- _Assignment_:
Copy out, from the data below, each line in which the word "hears" occurs.

= Beginning of Section =

/-- Restoring and sealing (R367 to R369): a restore begins in READY; of the two slots the newer that passes every check gives the step,
and the epoch count goes on from the saved one plus one; the body in the slot of R365, when it passes, is sealed under the partition's key,
whose nonce counter rises, the hold for the seal ends, and a member that holds for nothing else sends RESUME with its outcome (R249). That the
runtime leaves the body in clear in the slot that R365 chooses, and that the seal looks for it there, is the model's choice (log entry 28). -/
def Obligations.ContextRestoreAndSeal : Prop :=
  ∀ (t : Tick) (v : Requester) (i : Fin 8) (ds : Descriptor) (s : State),
    let p := s.dev.reqPart v
    let x := s.dev.part p
    (s.dev.hears v = true → x.sch.state = .ready → x.ctx.saving = none → x.ctx.restoring = none → Answers (.ctxRestore t v i ds) s fun s' =>
      PartOnly p t s s' ∧ s'.dev.part p = { x with ctx := (s'.dev.part p).ctx } ∧ (s'.dev.part p).ctx.restoring = some i.val
      ∧ (s'.dev.part p).ctx.result = 1 ∧ (s'.dev.part p).ctx.index = i.val ∧ (s'.dev.part p).ctx.active = x.ctx.active)
    ∧ (∀ (slot0 slot1 : CtxImage) (k n : Nat) (r : CtxRead), x.ctx.restoring = some k → x.ctx.descs.lookup k = some ds →
        newerSlot (s.dev.openSlot p ds slot0) (s.dev.openSlot p ds slot1) = some (n, r) →
        Answers (.ctxRestoreComplete t p slot0 slot1) s fun s' =>
      UnitsOnly t s s' ∧ OthersSame p s s' ∧ s'.dev.eng = s.dev.eng ∧ (s'.dev.part p).ctx.restoring = none
      ∧ (s'.dev.part p).ctx.active = k ∧ (s'.dev.part p).ctx.result = 2
      ∧ (s'.dev.part p).sch.step = BitVec.ofNat 64 (fieldLE r.body 48 8)
      ∧ (s'.dev.part p).sch.epoch = BitVec.ofNat 64 (fieldLE r.body 56 8 + 1)
      ∧ (s'.dev.part p).rng.seed = BitVec.ofNat 128 (fieldLE r.body 64 16) ∧ (s'.dev.part p).rng.pending = none
      ∧ (∀ e, e < (s.dev.part p).cfg.lgrBase ∨ (s.dev.part p).cfg.lgrBase + max r.nEntries x.cfg.lgrCount ≤ e →
          tabGet LedgerEntry.reset s'.dev.ledger e = tabGet LedgerEntry.reset s.dev.ledger e))
    ∧ ∀ slot0 slot1 : CtxImage,
        let at_ := if s.dev.slotFor p ds slot0 slot1 = 0 then slot0 else slot1
        let body := at_.body.take (fieldLE at_.header 8 4)
        s.dev.hears v = true → HoldCause.seal ∈ x.sch.holds → x.mode.getLsbD 8 = true →
        bodyCheck body.length ds.slotLen x.cfg.lgrCount body = none →
        s.dev.maySeal p ds.key = true → Answers (.ctxSeal t v i ds ⟨slot0, slot1⟩) s fun s' =>
      UnitsAre t s s' { s.dev with keys := s'.dev.keys, ports := s'.dev.ports, rsp := some ⟨0, 0⟩, parts := s'.dev.parts }
      ∧ OthersSame p s s' ∧ (s'.dev.part p).sch.holds = x.sch.holds.filter (· != .seal)
      ∧ (x.sch.state = .held → x.agree.ownResume = false → x.att.decision.isSome → (∀ c ∈ x.sch.holds, c = .peer ∨ c = .seal) →
          Resumed p s s' (x.att.decision == some .replay || x.att.noticeReplay))
      ∧ (s'.dev.part p).ctx.savedStep = BitVec.ofNat 32 (fieldLE body 48 8) ∧ (s'.dev.part p).ctx.result = 2
      ∧ (∃ w, (s'.dev.part p).ctx.written = some w ∧ w.slot = s.dev.slotFor p ds slot0 slot1 ∧ w.image = sealBody (s.dev.key p ds.key) body)
      ∧ (s'.dev.key p ds.key).count = (s.dev.key p ds.key).count + 1

/-! ## Arbitration and proving burns (R309 to R317) -/

/-- CHK_ARB.GO names a listed record and a healthy array of the partition, or is refused with RESULT 7 (R313). ARBITRATION_RERUN
dooms the attempt and gives every listed tile an arbiter, or its end when there is none (R310). ARBITRATION_RESULT in hardware mode:
the sums of the tile's operands, as the arbiter drains them, equal to the array's own find the checker at fault, equal to the checker's find
the array, and any others leave both in doubt; the units at fault are to be fenced (R311, Table 11.4). A re-run that fails its own check is
run once more on the next candidate (R310). -/
def Obligations.ArbitrationRuns : Prop :=
  (∀ (t : Tick) (v : Requester) (p : PartId) (seq : BitVec 32) (u : UnitCode) (s : State),
     let x := s.dev.part (s.dev.reqPart v)
     let ok := x.mode.getLsbD 2 && (unitKind u == 0 && decide (unitIdx u < 4) && x.cfg.covers (unitSlice u) && !s.dev.fenced u)
       && x.chk.list.any fun i => s.dev.rpt.seqOf i.seq == seq
     (s.dev.hears v = true → Answers (.chkArbGo t v seq u) s fun s' =>
       let y := s'.dev.part (s.dev.reqPart v)
       PartOnly (s.dev.reqPart v) t s s' ∧ y = { x with chk := y.chk } ∧ y.chk.arbUnit = u ∧ y.chk.arbSeq = seq
       ∧ y.chk.arbGo = ok ∧ y.chk.arbDone = false ∧ y.chk.arbResult = (if ok then 0 else 7)
       ∧ (ok = false → y.chk.list = x.chk.list))
     ∧ ∀ img, (s.dev.part p).ldr.image = some img → (s.dev.part p).running = true → (s.dev.part p).att.live = true →
         (s.dev.part p).att.arb = true → s.dev.stk.running = true → (s.dev.part p).mode = 0 →
         ((s.dev.arbBeat p img).bind (s.dev.part p).beatTick) = some (max s.now t) →
         ((s.dev.arbItems p).all fun i => i.arbiter.isNone && !i.done) = true →
         Answers (.arbitrationRerun t p) s fun s' =>
           UnitsAre t s s' { s.dev with eng := s'.dev.eng, secOut := s'.dev.secOut, rpt := s'.dev.rpt,
                                        ports := s'.dev.ports, parts := s'.dev.parts }
           ∧ OthersSame p s s' ∧ (s'.dev.part p).att.doom.isSome
           ∧ ∀ i ∈ s'.dev.arbItems p, i.arbiter.isSome ∨ i.done = true)
  ∧ (∀ (t : Tick) (p : PartId) (item : Nat) (flips : List (Fin 128 × BitVec 128)) (s : State) (i : ArbItem),
       let x := s.dev.part p
       let sums := rerunSums i flips
       let next := ((s.dev.arbiters p i.array).filter fun u => some u != i.arbiter)[0]?
       let checker := unitOf (i.array.val / 4) 4 0
       let asked (s' : State) (u : UnitCode) : Prop := ∃ q ∈ s'.dev.eng.fenceReqs, q.1 = u
       x.chk.list[item]? = some i → i.done = false → i.arbiter.isSome → x.att.arb = true → x.mode.getLsbD 2 = false →
       (x.att.slots.any fun r => r.done.isNone && !r.aborted) = false →
       (∀ u, i.tries < 2 → next = some u → Answers (.arbitrationResult t p item none) s fun s' =>
         PartOnly p t s s' ∧ s'.dev.rsp = s.dev.rsp
         ∧ (s'.dev.part p).chk.list[item]? = some { i with arbiter := some u, tries := 2 })
       ∧ Answers (.arbitrationResult t p item (some flips)) s fun s' =>
         UnitsAre t s s' { s.dev with eng := s'.dev.eng, secOut := s'.dev.secOut, rpt := s'.dev.rpt,
                                      ports := s'.dev.ports, parts := s'.dev.parts }
         ∧ OthersSame p s s'
         ∧ (sums = i.d1 → asked s' checker) ∧ (sums ≠ i.d1 → asked s' (arrayUnit i.array.val))
         ∧ (sums ≠ i.d1 → sums ≠ i.c1 → asked s' checker)
         ∧ ∀ y ∈ (s'.dev.part p).chk.list, y.seq = i.seq → y.done = true)

/-- IN_SERVICE_BURN counts a burn in the slices of its pair; one that passes, with bit-equal accumulators, positive verdicts and no flipped
sum missed, is stamped, and one that fails waits for its record (R315; the waiting is the model's, log entry 46). PROVING_FAIL judges the
oldest that waits: it asks for a fence of every array whose accumulators differ from the third's, and of a checker that missed its flipped
sum (R317). -/
def Obligations.ProvingBurns : Prop :=
  ∀ (t : Tick) (a b : BurnRun) (s : State),
    let sl (d : Dev) (k : Nat) : SliceSt := tabGet SliceSt.reset d.slices k
    s.dev.eng.phase = .ready → s.dev.stk.running = true →
    (s.dev.burnPair (max s.now t) a.array b.array = true → Answers (.inServiceBurn t a b) s fun s' =>
      let f : FailedBurn := ⟨a, b, 0x100 + a.array.val / 4, (sl s.dev (a.array.val / 4)).burnCount.toNat⟩
      UnitsAre t s s' { s.dev with slices := s'.dev.slices, eng := { s.dev.eng with burnFails := s'.dev.eng.burnFails } }
      ∧ (∀ k, k = a.array.val / 4 ∨ k = b.array.val / 4 → (sl s'.dev k).burnCount = (sl s.dev k).burnCount + 1
          ∧ (f.passes = true → (sl s'.dev k).burnLast = BitVec.ofNat 32 (max s.now t / 1048576))
          ∧ (f.passes = false → (sl s'.dev k).burnLast = (sl s.dev k).burnLast))
      ∧ (∀ k, k ≠ a.array.val / 4 → k ≠ b.array.val / 4 → sl s'.dev k = sl s.dev k)
      ∧ s'.dev.eng.burnFails = (if f.passes then s.dev.eng.burnFails else s.dev.eng.burnFails ++ [f]))
    ∧ (∀ (f : FailedBurn) (rest : List FailedBurn) (third : Option BurnRun), s.dev.eng.burnFails = f :: rest →
      Answers (.provingFail t third) s fun s' =>
      let asked (u : UnitCode) : Prop := ∃ q ∈ s'.dev.eng.fenceReqs, q.1 = u
      let differs (c r : BurnRun) : Prop := third = some c ∧ c.array ≠ f.a.array ∧ c.array ≠ f.b.array
        ∧ s.dev.fenced (arrayUnit c.array.val) = false ∧ burnAgrees f.a f.b = false ∧ burnAgrees c r = false
      UnitsAre t s s' { s.dev with eng := s'.dev.eng, secOut := s'.dev.secOut, rpt := s'.dev.rpt,
                                   ports := s'.dev.ports, parts := s'.dev.parts }
      ∧ s'.dev.eng.fences = s.dev.eng.fences ∧ s'.dev.eng.burnFails = rest
      ∧ (∀ c, differs c f.a → asked (arrayUnit f.a.array.val)) ∧ (∀ c, differs c f.b → asked (arrayUnit f.b.array.val))
      ∧ (∀ c, differs c f.a → differs c f.b → asked (arrayUnit c.array.val))
      ∧ (f.a.missed = true → asked (unitOf (f.a.array.val / 4) 4 0)) ∧ (f.b.missed = true → asked (unitOf (f.b.array.val / 4) 4 0)))

/-! ## Packets (R264 to R293) -/

/-- The receive checks of Table 10.6 in their order: a packet whose check word is wrong, or that another job or member is meant by,
is counted as unknown and changes nothing else; an older attempt's is counted as stale; a newer one's halts the partition; a group whose
generation differs is STREAM_SKEW (R266, R274). -/
def Obligations.ReceiveChecksInOrder : Prop :=
  ∀ (d : Dev) (n : Nat) (p : PartId) (k : Packet),
    let x := d.part p
    let r := d.recvChecks n p k
    let first := pktCrcOk k = false ∨ k.hdr.job ≠ x.flu.tag ∨ k.hdr.dst.toNat % 8192 ≠ x.self ∨ x.mayReceive k = false
    (first → r = (d.bump p 3 1, false))
    ∧ (¬ first → skipsAttempt x k = false → x.attemptOf k = 1 → r = (d.bump p 4 1, false))
    ∧ (¬ first → skipsAttempt x k = false → x.attemptOf k = 2 → r.2 = false ∧ (r.1.part p).sch.state = .halted)
    ∧ (¬ first → skipsAttempt x k = true ∨ x.attemptOf k = 0 →
        (∀ g, d.grp p (k.hdr.group.toNat % 1024) = some g → gGen g = k.hdr.gen.toNat → r = (d, true))
        ∧ ((∀ g, d.grp p (k.hdr.group.toNat % 1024) = some g → gGen g ≠ k.hdr.gen.toNat) → r.2 = false
          ∧ (x.att.live = true → (r.1.part p).att.doom.isSome)))

/-- A TILE_P128 that passes its checks lands as 65,536 bytes at the place that its binding names for it, which no other line shares, and
counts as landed for the tile that waits for it (R55, R108, R279). A TILE_CODE, TILE_WIDE, TILE_PF32 or STREAM packet of fixed size
that passes its checks counts as landed, for the waits of R279. -/
def Obligations.TilesLand : Prop :=
  (∀ (t : Tick) (p : PartId) (k : Packet) (s : State) (key : Nat) (r : Receive) (img : Image),
     let x := s.dev.part p
     let first := lineAddr (x.slice r.slice) r.line + 512 * x.p128Line key r k.hdr.rowTile.toNat k.hdr.colTile.toNat k.hdr.kPart.toNat
     k.hdr.type = tyTileP128 → k.payload.length = 65536 → (s.dev.tileChecks (max s.now t) p k true).2 = some (key, r) →
     x.landFits key r k = true → k.hdr.flags.getLsbD 1 = false → x.ldr.image = some img →
     Answers (.tileP128 t p k) s fun s' =>
       s'.pending = s.pending ∧ s'.now = max s.now t ∧ OthersSame p s s'
       ∧ (s'.dev.part p).flu.landed.contains (key, k.hdr.rowTile.toNat, k.hdr.colTile.toNat, k.hdr.kPart.toNat) = true
       ∧ (∀ i < 65536, memGet s'.sb.mem (first + i) = k.payload.getD i 0)
       ∧ ∀ c, c < first ∨ first + 65536 ≤ c → sbRead s'.sb (c / 33554432) (c / 512 % 65536) = sbRead s.sb (c / 33554432) (c / 512 % 65536))
  ∧ (∀ (t : Tick) (p : PartId) (k : Packet) (s : State) (key : Nat) (r : Receive) (img : Image),
       let n := max s.now t
       let tile := (key, k.hdr.rowTile.toNat, k.hdr.colTile.toNat, placePart k)
       let done (s' : State) : Prop := s'.pending = s.pending ∧ s'.now = n ∧ (s'.dev.part p).flu.landed.contains tile = true
       (s.dev.part p).ldr.image = some img →
       ((s.dev.tileChecks n p k false).2 = some (key, r) → (s.dev.part p).landFits key r k = true →
         Answers (.tileCode t p k) s done ∧ Answers (.tileWide t p k) s done
         ∧ (r.dynamic = false → Answers (.stream t p k) s done))
       ∧ ((s.dev.tileChecks n p k true).2 = some (key, r) → Answers (.tilePf32 t p k) s done))

/-- VERDICT and NOTICE (R278, R301): a positive word from an expected tile is kept, one stamped at or after the commit point is missing
(Table 9.1); a negative one, and a notice, before the decision beat make the job replay and doom the receiver's live attempt, and from the
decision beat on break the agreement (R248). UNKNOWN_PACKET only counts (R267). -/
def Obligations.VerdictsAndNotices : Prop :=
  ∀ (t : Tick) (p : PartId) (k : Packet) (s : State),
    let x := s.dev.part p
    let n := max s.now t
    let ok := (s.dev.recvChecks n p k).2 = true
    let replays (s' : State) : Prop := PartAndFlue p t s s' ∧ (s'.dev.part p).att.noticeReplay = true
      ∧ (x.att.live = true → (s'.dev.part p).att.doom.isSome)
    (∀ b, ok → x.receiverAny k = some b → b.2.dynamic = true ∨ inExtents b.2 k = true →
      (verdictPos k.hdr.aux = true → x.inAttempt n = false → exec (.verdict t p k) s = .next { s with now := n })
      ∧ (verdictPos k.hdr.aux = true → x.inAttempt n = true → Answers (.verdict t p k) s fun s' => PartOnly p t s s' ∧ s'.dev.rsp = s.dev.rsp
        ∧ (s'.dev.part p).att.verdicts.contains
            (b.1, k.hdr.src.toNat % 8192, k.hdr.rowTile.toNat, k.hdr.colTile.toNat, k.hdr.kPart.toNat) = true)
      ∧ (verdictPos k.hdr.aux = false → x.undecided n = true → Answers (.verdict t p k) s replays)
      ∧ (verdictPos k.hdr.aux = false → x.undecided n = false → Answers (.verdict t p k) s fun s' => (s'.dev.part p).sch.state = .halted))
    ∧ (ok → x.undecided n = true → Answers (.notice t p k) s replays)
    ∧ (ok → x.undecided n = false → Answers (.notice t p k) s fun s' => (s'.dev.part p).sch.state = .halted)
    ∧ (x.cfg.state ≠ .scrubbing → Answers (.unknownPacket t p k) s fun s' => PartOnly p t s s' ∧ s'.dev.rsp = s.dev.rsp
        ∧ s'.dev.part p = { x with tel := (s'.dev.part p).tel }
        ∧ tabGet 0 (s'.dev.part p).tel.counters 3 = min (2 ^ 48 - 1) (tabGet 0 x.tel.counters 3 + 1))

= End of Section =

- _Your solution_:
    (s.dev.hears v = true → x.sch.state = .ready → x.ctx.saving = none → x.ctx.restoring = none → Answers (.ctxRestore t v i ds) s fun s' =>
        s.dev.hears v = true → HoldCause.seal ∈ x.sch.holds → x.mode.getLsbD 8 = true →
     (s.dev.hears v = true → Answers (.chkArbGo t v seq u) s fun s' =>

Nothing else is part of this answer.